Action item: Copy the full listing, changing nothing.

<<<<

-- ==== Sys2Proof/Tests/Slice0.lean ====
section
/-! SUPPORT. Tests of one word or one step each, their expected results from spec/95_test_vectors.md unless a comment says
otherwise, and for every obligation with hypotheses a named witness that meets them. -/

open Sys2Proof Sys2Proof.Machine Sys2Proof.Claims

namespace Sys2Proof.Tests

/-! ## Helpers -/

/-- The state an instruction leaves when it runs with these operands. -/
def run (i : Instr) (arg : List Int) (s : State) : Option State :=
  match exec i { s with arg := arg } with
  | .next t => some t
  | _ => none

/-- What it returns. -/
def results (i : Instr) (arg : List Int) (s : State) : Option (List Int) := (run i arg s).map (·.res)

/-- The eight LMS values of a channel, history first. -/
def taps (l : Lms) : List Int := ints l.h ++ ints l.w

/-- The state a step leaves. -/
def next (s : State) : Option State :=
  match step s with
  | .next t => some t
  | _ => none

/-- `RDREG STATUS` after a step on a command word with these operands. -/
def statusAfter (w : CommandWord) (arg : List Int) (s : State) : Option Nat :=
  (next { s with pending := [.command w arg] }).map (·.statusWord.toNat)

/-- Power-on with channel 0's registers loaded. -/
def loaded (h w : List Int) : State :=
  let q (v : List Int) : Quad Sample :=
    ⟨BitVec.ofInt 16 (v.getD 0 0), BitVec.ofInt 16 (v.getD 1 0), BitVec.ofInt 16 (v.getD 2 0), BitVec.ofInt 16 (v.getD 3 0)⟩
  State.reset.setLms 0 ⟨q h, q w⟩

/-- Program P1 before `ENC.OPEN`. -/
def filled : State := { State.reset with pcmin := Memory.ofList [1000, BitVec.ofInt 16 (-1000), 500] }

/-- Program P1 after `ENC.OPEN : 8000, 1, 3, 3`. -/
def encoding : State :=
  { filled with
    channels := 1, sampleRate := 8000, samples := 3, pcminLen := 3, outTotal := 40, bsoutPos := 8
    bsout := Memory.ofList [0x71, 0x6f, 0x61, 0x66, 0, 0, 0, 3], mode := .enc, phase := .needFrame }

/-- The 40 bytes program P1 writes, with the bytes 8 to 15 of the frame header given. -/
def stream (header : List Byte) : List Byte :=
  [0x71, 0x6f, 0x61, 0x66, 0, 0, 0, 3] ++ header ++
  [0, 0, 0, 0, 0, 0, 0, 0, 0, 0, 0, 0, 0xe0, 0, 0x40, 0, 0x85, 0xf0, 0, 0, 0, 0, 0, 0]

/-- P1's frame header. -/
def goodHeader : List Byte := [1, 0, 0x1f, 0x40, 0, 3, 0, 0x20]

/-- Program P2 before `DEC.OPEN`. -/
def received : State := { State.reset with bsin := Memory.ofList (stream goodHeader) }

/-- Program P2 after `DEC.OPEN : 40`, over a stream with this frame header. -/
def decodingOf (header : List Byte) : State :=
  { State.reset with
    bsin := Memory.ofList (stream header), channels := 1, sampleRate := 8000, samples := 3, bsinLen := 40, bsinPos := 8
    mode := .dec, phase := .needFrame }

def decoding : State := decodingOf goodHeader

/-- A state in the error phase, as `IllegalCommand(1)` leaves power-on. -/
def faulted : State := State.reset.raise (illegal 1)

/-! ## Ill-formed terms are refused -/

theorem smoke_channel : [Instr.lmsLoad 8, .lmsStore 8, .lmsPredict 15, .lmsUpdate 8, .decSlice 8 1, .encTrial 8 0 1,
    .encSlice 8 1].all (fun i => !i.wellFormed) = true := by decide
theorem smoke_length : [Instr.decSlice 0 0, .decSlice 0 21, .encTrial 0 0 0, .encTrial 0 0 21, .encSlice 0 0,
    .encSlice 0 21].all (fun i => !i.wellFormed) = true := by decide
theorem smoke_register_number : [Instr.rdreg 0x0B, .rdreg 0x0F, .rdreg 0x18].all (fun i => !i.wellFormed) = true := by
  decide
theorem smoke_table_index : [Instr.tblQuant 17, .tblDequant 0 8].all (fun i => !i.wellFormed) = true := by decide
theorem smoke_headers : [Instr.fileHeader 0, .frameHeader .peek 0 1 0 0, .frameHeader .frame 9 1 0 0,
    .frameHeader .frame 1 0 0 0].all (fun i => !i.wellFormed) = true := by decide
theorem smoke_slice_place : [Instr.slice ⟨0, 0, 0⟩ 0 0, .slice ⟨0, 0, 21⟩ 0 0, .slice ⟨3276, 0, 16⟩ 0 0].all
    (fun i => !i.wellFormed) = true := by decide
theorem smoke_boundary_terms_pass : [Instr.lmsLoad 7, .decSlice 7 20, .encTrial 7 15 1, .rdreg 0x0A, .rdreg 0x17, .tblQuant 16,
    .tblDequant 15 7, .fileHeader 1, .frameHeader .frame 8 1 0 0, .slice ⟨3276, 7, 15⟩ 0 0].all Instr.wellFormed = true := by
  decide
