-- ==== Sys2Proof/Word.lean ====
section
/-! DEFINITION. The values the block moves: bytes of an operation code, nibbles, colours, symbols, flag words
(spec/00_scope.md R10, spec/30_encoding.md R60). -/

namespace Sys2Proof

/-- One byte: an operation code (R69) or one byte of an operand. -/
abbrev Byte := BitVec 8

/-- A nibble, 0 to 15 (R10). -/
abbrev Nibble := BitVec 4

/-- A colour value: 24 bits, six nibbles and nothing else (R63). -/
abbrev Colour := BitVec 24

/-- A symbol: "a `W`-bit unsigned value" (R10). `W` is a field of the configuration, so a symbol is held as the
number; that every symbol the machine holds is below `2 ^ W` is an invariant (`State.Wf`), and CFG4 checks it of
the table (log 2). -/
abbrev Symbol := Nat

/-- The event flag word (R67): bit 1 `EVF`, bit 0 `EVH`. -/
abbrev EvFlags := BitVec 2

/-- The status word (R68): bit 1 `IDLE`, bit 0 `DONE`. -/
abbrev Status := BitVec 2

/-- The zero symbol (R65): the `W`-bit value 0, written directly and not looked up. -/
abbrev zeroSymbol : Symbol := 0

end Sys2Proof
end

>>>>

Task result:
-- ==== Sys2Proof/Tests/Slice0.lean ====
section
/-! SUPPORT. Tests of one word or one step each, their expected results from spec/95_test_vectors.md unless a comment says
otherwise, and for every obligation with hypotheses a named witness that meets them. -/

open Sys2Proof Sys2Proof.Machine Sys2Proof.Claims

namespace Sys2Proof.Tests

/-! ## Helpers -/

/-- The state an instruction leaves when it runs with these operands. -/
def run (i : Instr) (arg : List Int) (s : State) : Option State :=
  match exec i { s with arg := arg } with
  | .next t => some t
  | _ => none

/-- What it returns. -/
def results (i : Instr) (arg : List Int) (s : State) : Option (List Int) := (run i arg s).map (·.res)

/-- The eight LMS values of a channel, history first. -/
def taps (l : Lms) : List Int := ints l.h ++ ints l.w

/-- The state a step leaves. -/
def next (s : State) : Option State :=
  match step s with
  | .next t => some t
  | _ => none

/-- `RDREG STATUS` after a step on a command word with these operands. -/
def statusAfter (w : CommandWord) (arg : List Int) (s : State) : Option Nat :=
  (next { s with pending := [.command w arg] }).map (·.statusWord.toNat)

/-- Power-on with channel 0's registers loaded. -/
def loaded (h w : List Int) : State :=
  let q (v : List Int) : Quad Sample :=
    ⟨BitVec.ofInt 16 (v.getD 0 0), BitVec.ofInt 16 (v.getD 1 0), BitVec.ofInt 16 (v.getD 2 0), BitVec.ofInt 16 (v.getD 3 0)⟩
  State.reset.setLms 0 ⟨q h, q w⟩

/-- Program P1 before `ENC.OPEN`. -/
def filled : State := { State.reset with pcmin := Memory.ofList [1000, BitVec.ofInt 16 (-1000), 500] }

/-- Program P1 after `ENC.OPEN : 8000, 1, 3, 3`. -/
def encoding : State :=
  { filled with
    channels := 1, sampleRate := 8000, samples := 3, pcminLen := 3, outTotal := 40, bsoutPos := 8
    bsout := Memory.ofList [0x71, 0x6f, 0x61, 0x66, 0, 0, 0, 3], mode := .enc, phase := .needFrame }

/-- The 40 bytes program P1 writes, with the bytes 8 to 15 of the frame header given. -/
def stream (header : List Byte) : List Byte :=
  [0x71, 0x6f, 0x61, 0x66, 0, 0, 0, 3] ++ header ++
  [0, 0, 0, 0, 0, 0, 0, 0, 0, 0, 0, 0, 0xe0, 0, 0x40, 0, 0x85, 0xf0, 0, 0, 0, 0, 0, 0]

/-- P1's frame header. -/
def goodHeader : List Byte := [1, 0, 0x1f, 0x40, 0, 3, 0, 0x20]

/-- Program P2 before `DEC.OPEN`. -/
def received : State := { State.reset with bsin := Memory.ofList (stream goodHeader) }

/-- Program P2 after `DEC.OPEN : 40`, over a stream with this frame header. -/
def decodingOf (header : List Byte) : State :=
  { State.reset with
    bsin := Memory.ofList (stream header), channels := 1, sampleRate := 8000, samples := 3, bsinLen := 40, bsinPos := 8
    mode := .dec, phase := .needFrame }

def decoding : State := decodingOf goodHeader

/-- A state in the error phase, as `IllegalCommand(1)` leaves power-on. -/
def faulted : State := State.reset.raise (illegal 1)

/-! ## Ill-formed terms are refused -/

theorem smoke_channel : [Instr.lmsLoad 8, .lmsStore 8, .lmsPredict 15, .lmsUpdate 8, .decSlice 8 1, .encTrial 8 0 1,
    .encSlice 8 1].all (fun i => !i.wellFormed) = true := by decide
theorem smoke_length : [Instr.decSlice 0 0, .decSlice 0 21, .encTrial 0 0 0, .encTrial 0 0 21, .encSlice 0 0,
    .encSlice 0 21].all (fun i => !i.wellFormed) = true := by decide
theorem smoke_register_number : [Instr.rdreg 0x0B, .rdreg 0x0F, .rdreg 0x18].all (fun i => !i.wellFormed) = true := by
  decide
theorem smoke_table_index : [Instr.tblQuant 17, .tblDequant 0 8].all (fun i => !i.wellFormed) = true := by decide
theorem smoke_headers : [Instr.fileHeader 0, .frameHeader .peek 0 1 0 0, .frameHeader .frame 9 1 0 0,
    .frameHeader .frame 1 0 0 0].all (fun i => !i.wellFormed) = true := by decide
theorem smoke_slice_place : [Instr.slice ⟨0, 0, 0⟩ 0 0, .slice ⟨0, 0, 21⟩ 0 0, .slice ⟨3276, 0, 16⟩ 0 0].all
    (fun i => !i.wellFormed) = true := by decide
theorem smoke_boundary_terms_pass : [Instr.lmsLoad 7, .decSlice 7 20, .encTrial 7 15 1, .rdreg 0x0A, .rdreg 0x17, .tblQuant 16,
    .tblDequant 15 7, .fileHeader 1, .frameHeader .frame 8 1 0 0, .slice ⟨3276, 7, 15⟩ 0 0].all Instr.wellFormed = true := by
  decide
-- ==== Sys2Proof/Word.lean ====
section
/-! DEFINITION. The values the block moves: bytes of an operation code, nibbles, colours, symbols, flag words
(spec/00_scope.md R10, spec/30_encoding.md R60). -/

namespace Sys2Proof

/-- One byte: an operation code (R69) or one byte of an operand. -/
abbrev Byte := BitVec 8

/-- A nibble, 0 to 15 (R10). -/
abbrev Nibble := BitVec 4

/-- A colour value: 24 bits, six nibbles and nothing else (R63). -/
abbrev Colour := BitVec 24

/-- A symbol: "a `W`-bit unsigned value" (R10). `W` is a field of the configuration, so a symbol is held as the
number; that every symbol the machine holds is below `2 ^ W` is an invariant (`State.Wf`), and CFG4 checks it of
the table (log 2). -/
abbrev Symbol := Nat

/-- The event flag word (R67): bit 1 `EVF`, bit 0 `EVH`. -/
abbrev EvFlags := BitVec 2

/-- The status word (R68): bit 1 `IDLE`, bit 0 `DONE`. -/
abbrev Status := BitVec 2

/-- The zero symbol (R65): the `W`-bit value 0, written directly and not looked up. -/
abbrev zeroSymbol : Symbol := 0

end Sys2Proof
end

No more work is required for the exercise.